XVIII. Partir

28 4 9
                                    

Le départ.

Cette douleur sans nom déchira le cœur de Yugo, alors que la petite ferme disparaissait derrière la colline.

Il ne se souvenait pas d'être allé plus loin que le village de Hautclair. Il n'avait jamais eu envie de franchir le Bois de Civère, clair et calme, qui cernait les collines d'Hauclair et qui, au-delà, laissait apercevoir les pics des Montagnes du Grand Est. Il ignorait d'ailleurs comment elles s'appelaient, et n'avaient pas l'intention de le savoir.

Il ne verrait plus Lulli. 

Elle était gentille, Lulli. C'était la fille du forgeron, qui habitait au plein cœur du village. Il avait espéré, il y a peu de temps, qu'elle accepterait de danser avec lui, au prochain bal du village. Avec sa chevelure blonde comme les blés, ses adorables tâches de rousseur sur le nez et son regard noisette si doux, elle avait toujours été très douce avec lui. 

Ses grands-parents lui manquaient affreusement. Ils attendaient avec lui de savoir si Lulli l'accepterait.

Si elle voudrait bien être fermière avec lui. 

C'était fini.

Chaque pas qui l'éloignait de la maison, l'éloignait de cette vie douce et rêvée.

Le cahot des chevaux tonnait dans sa tête comme mille tempêtes, si bien que Charon finit par briser le silence en devinant l'esprit torturé du jeune homme.

"Fils? Qu'est-ce qu'il y a ?

- Père, j'ai peur, dit ouvertement le jeune homme.

- Qu'est-ce qui te fait peur, mon garçon ?

- J'étais bien, père. J'étais heureux. J'ai l'impression que je perds quelque chose d'important. Mon cœur se sert et se sent plus vide que jamais. Grand-père et Grand-mère me manquent tant ! Et... il y a Lulli.

- Oh."

Charon était si étonné qu'il en oublia de réprimer un sourire. Yugo, amoureux? La petite Lulli était une charmante enfant, la dernière fois qu'il l'avait vu. 

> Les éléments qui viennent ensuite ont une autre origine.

-- ==== Sys2Proof/Proofs/Decoding.lean ====
section
/-! SUPPORT. The decoder read backwards: what each code, field and layout decodes from is what the encoder writes of it (R34 to R51). -/

namespace Sys2Proof.Proofs

open Sys2Proof Sys2Proof.Laws Sys2Proof.Machine Sys2Proof.Claims

/-! ### Reading a decoder that succeeds -/

theorem bind_ok {α β : Type} {x : Except Reject α} {f : α → Except Reject β} {b : β} : (x >>= f) = .ok b ↔ ∃ a, x = .ok a ∧ f a = .ok b := by
  cases x with
  | error e => exact ⟨fun h => (nomatch h), fun ⟨_, h, _⟩ => (nomatch h)⟩
  | ok a => exact ⟨fun h => ⟨a, rfl, h⟩, fun ⟨_, ha, h⟩ => (Except.ok.inj ha) ▸ h⟩

theorem need_ok {c : Prop} [Decidable c] {u : Unit} : need c = .ok u ↔ c := by
  rw [need]
  split <;> simp [*]

theorem pure_ok {α : Type} {a b : α} : (pure a : Except Reject α) = .ok b ↔ a = b := Except.ok.injEq a b ▸ Iff.rfl

/-! ### Codes -/

theorem decPm_ok {n : Nat} {q : Pm} : decPm n = .ok q ↔ q.code = n :=
  ⟨fun h => by unfold decPm at h; split at h <;> cases h <;> rfl, fun h => h ▸ Pm_dec q⟩

theorem decCond_ok {n : Nat} {q : Cond} : decCond n = .ok q ↔ q.code = n :=
  ⟨fun h => by unfold decCond at h; split at h <;> cases h <;> rfl, fun h => h ▸ Cond_dec q⟩

theorem decFFmt_ok {n : Nat} {q : FFmt} : decFFmt n = .ok q ↔ q.code = n :=
  ⟨fun h => by unfold decFFmt at h; split at h <;> cases h <;> rfl, fun h => h ▸ FFmt_dec q⟩

theorem decFmt_ok {n : Nat} {q : Fmt} : decFmt n = .ok q ↔ q.code = n :=
  ⟨fun h => by unfold decFmt at h; split at h <;> cases h <;> rfl, fun h => h ▸ Fmt_dec q⟩

theorem decRedOp_ok {n : Nat} {q : RedOp} : decRedOp n = .ok q ↔ q.code = n :=
  ⟨fun h => by unfold decRedOp at h; split at h <;> cases h <;> rfl, fun h => h ▸ RedOp_dec q⟩

theorem decScope_ok {n : Nat} {q : Scope} : decScope n = .ok q ↔ q.code = n :=
  ⟨fun h => by unfold decScope at h; split at h <;> cases h <;> rfl, fun h => h ▸ Scope_dec q⟩

theorem decPath_ok {n : Nat} {q : Path} : decPath n = .ok q ↔ q.code = n :=
  ⟨fun h => by unfold decPath at h; split at h <;> cases h <;> rfl, fun h => h ▸ Path_dec q⟩

theorem code_decPort {n : Nat} (h : n < 4) : (decPort n).code = n := by
  interval_cases n <;> rfl

theorem code_decTgt {n : Nat} {q : Tgt} (h : decTgt n = .ok q) : q.code = n := by
  unfold decTgt at h
  split_ifs at h with hslot hout hdone hnone <;> cases h
  · simp only [Tgt.code, code_decPort (Nat.mod_lt n (by decide)), BitVec.toNat_ofNat]
    omega
  · simp only [Tgt.code, BitVec.toNat_ofNat]
    omega
  · exact hdone.symm
  · exact hnone.symm

theorem decTgt_ok {n : Nat} {q : Tgt} : decTgt n = .ok q ↔ q.code = n := ⟨code_decTgt, fun h => h ▸ Tgt_dec q⟩

theorem toNat_bits (n lo w : Nat) : (BitVec.ofNat w (fld n lo w)).toNat = fld n lo w := by
  rw [BitVec.toNat_ofNat]
  exact Nat.mod_mod _ _

theorem decDst_ok {form lo n : Nat} {q : Dst} : decDst (fld form lo 1) (fld n 0 9) = .ok q ↔ q.form = fld form lo 1 ∧ q.code = fld n 0 9 := by
  refine ⟨fun h => ?_, fun ⟨hf, hc⟩ => hf ▸ hc ▸ Dst_dec q⟩
  have hbit : fld form lo 1 < 2 := Nat.mod_lt _ (by decide)
  unfold decDst at h
  split_ifs at h with hform
  · cases h
    exact ⟨hform.symm, toNat_bits n 0 9⟩
  · obtain ⟨a, ha, h⟩ := bind_ok.1 h
    cases h
    exact ⟨by simp only [Dst.form]; omega, decTgt_ok.1 ha⟩

/-! ### Fields that every value fills -/

theorem code_decShape (n lo : Nat) : (decShape (fld n lo 2)).code = fld n lo 2 := by
  have h : fld n lo 2 < 4 := Nat.mod_lt _ (by decide)
  generalize fld n lo 2 = v at *
  interval_cases v <;> rfl

theorem code_decRm (n lo : Nat) : (decRm (fld n lo 2)).code = fld n lo 2 := by
  have h : fld n lo 2 < 4 := Nat.mod_lt _ (by decide)
  generalize fld n lo 2 = v at *
  interval_cases v <;> rfl

theorem code_decWidth (n lo : Nat) : (decWidth (fld n lo 2)).code = fld n lo 2 := by
  have h : fld n lo 2 < 4 := Nat.mod_lt _ (by decide)
  generalize fld n lo 2 = v at *
  interval_cases v <;> rfl

theorem code_decOrd (n lo : Nat) : (decOrd (fld n lo 2)).code = fld n lo 2 := by
  have h : fld n lo 2 < 4 := Nat.mod_lt _ (by decide)
  generalize fld n lo 2 = v at *
  interval_cases v <;> rfl

theorem toNat_decBool (n lo : Nat) : (decBool (fld n lo 1)).toNat = fld n lo 1 := by
  have h : fld n lo 1 < 2 := Nat.mod_lt _ (by decide)
  generalize fld n lo 1 = v at *
  interval_cases v <;> rfl

theorem toNat_tile (n : Nat) : (BitVec.ofNat 9 (fld n 14 8 + 256 * fld n 9 1)).toNat = fld n 14 8 + 256 * fld n 9 1 := by
  have hlow : fld n 14 8 < 256 := Nat.mod_lt _ (by decide)
  have hhigh : fld n 9 1 < 2 := Nat.mod_lt _ (by decide)
  rw [BitVec.toNat_ofNat]
  omega

theorem tile_low (n : Nat) : (BitVec.ofNat 9 (fld n 14 8 + 256 * fld n 9 1)).toNat % 256 = fld n 14 8 := by
  rw [toNat_tile, Nat.add_mul_mod_self_left]
  exact Nat.mod_mod _ _

theorem tile_high (n : Nat) : (BitVec.ofNat 9 (fld n 14 8 + 256 * fld n 9 1)).toNat / 256 = fld n 9 1 := by
  rw [toNat_tile, Nat.add_mul_div_left _ _ (by decide), Nat.div_eq_of_lt (show fld n 14 8 < 256 from Nat.mod_lt _ (by decide)), Nat.zero_add]

/-! ### Layouts -/

theorem encode_congr {j : Instr} {m n : Nat} (h : encode j = [BitVec.ofNat 32 m]) (hm : m = n) : encode j = [BitVec.ofNat 32 n] := hm ▸ h

section
variable {op n : Nat} {i : Instr} (hop : n / 2 ^ 24 = op)
include hop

Le Maître des Lames avait pris l'habitude d'éviter les cités et les villages pour éviter d'être reconnu, et son village natal, Hautclair, ne faisait pas exception. Le village était maintenant peuplé d'anciens camarades de jeunesse. Il n'avait gardé aucune animosité, mais aucune grande amitié non plus. Son enfance remontait à bien trop de printemps, et le grand départ, pour lui, était tellement ancien qu'aucune attache n'était assez forte pour lui donner envie d'y passer, s'il n'en était pas obligé.

Mais il semblerait qu'en ce jour, un petit détour vers le village allait être une bonne chose.

"Je crois que mon cheval a besoin d'un nouveau mors. Que dirais-tu de passer au village avant de partir ? 

- Mais, je croyais que nous devions rejoindre au plus tôt la Mer Nosastra ?" interrogea Yugo, dissimulant mal son excitation.

- Féru appréciera, crois-moi. Et ça te laissera le temps de parler à Lulli."

Yugo rougit, ce qui fit sourire Charon beaucoup plus franchement.

"Tu lui poseras cette fameuse question qui te brûle les lèvres."

Yugo râla, mais son cœur, déjà, était beaucoup plus léger à l'idée de savoir qu'il pourrait au moins revoir, une dernière fois, Lulli, et lui poser cette question qui lui brûlait les lèvres.

*****

Sur la grand place toute pavée du village, l'heure était au marché, avec les gens qui bavardaient dans un brouhaha sans nom, marchant au rythme des sabots qui claquaient sur les pierres et les coups de marteaux de la forge. Les grandes maisons, faites de pierre et de bois, voyaient la bordure de leurs fenêtres fleuries de crocus, les premières fleurs du printemps. On y sentait de part et d'autre l'odeur du pain fraîchement sorti des fours de la boulangerie, et celle du café torréfié venu de loin vers le sud, aux bordures de la mer Sole. La chose la plus exotique qui existait par delà ces terres reculés de l'est.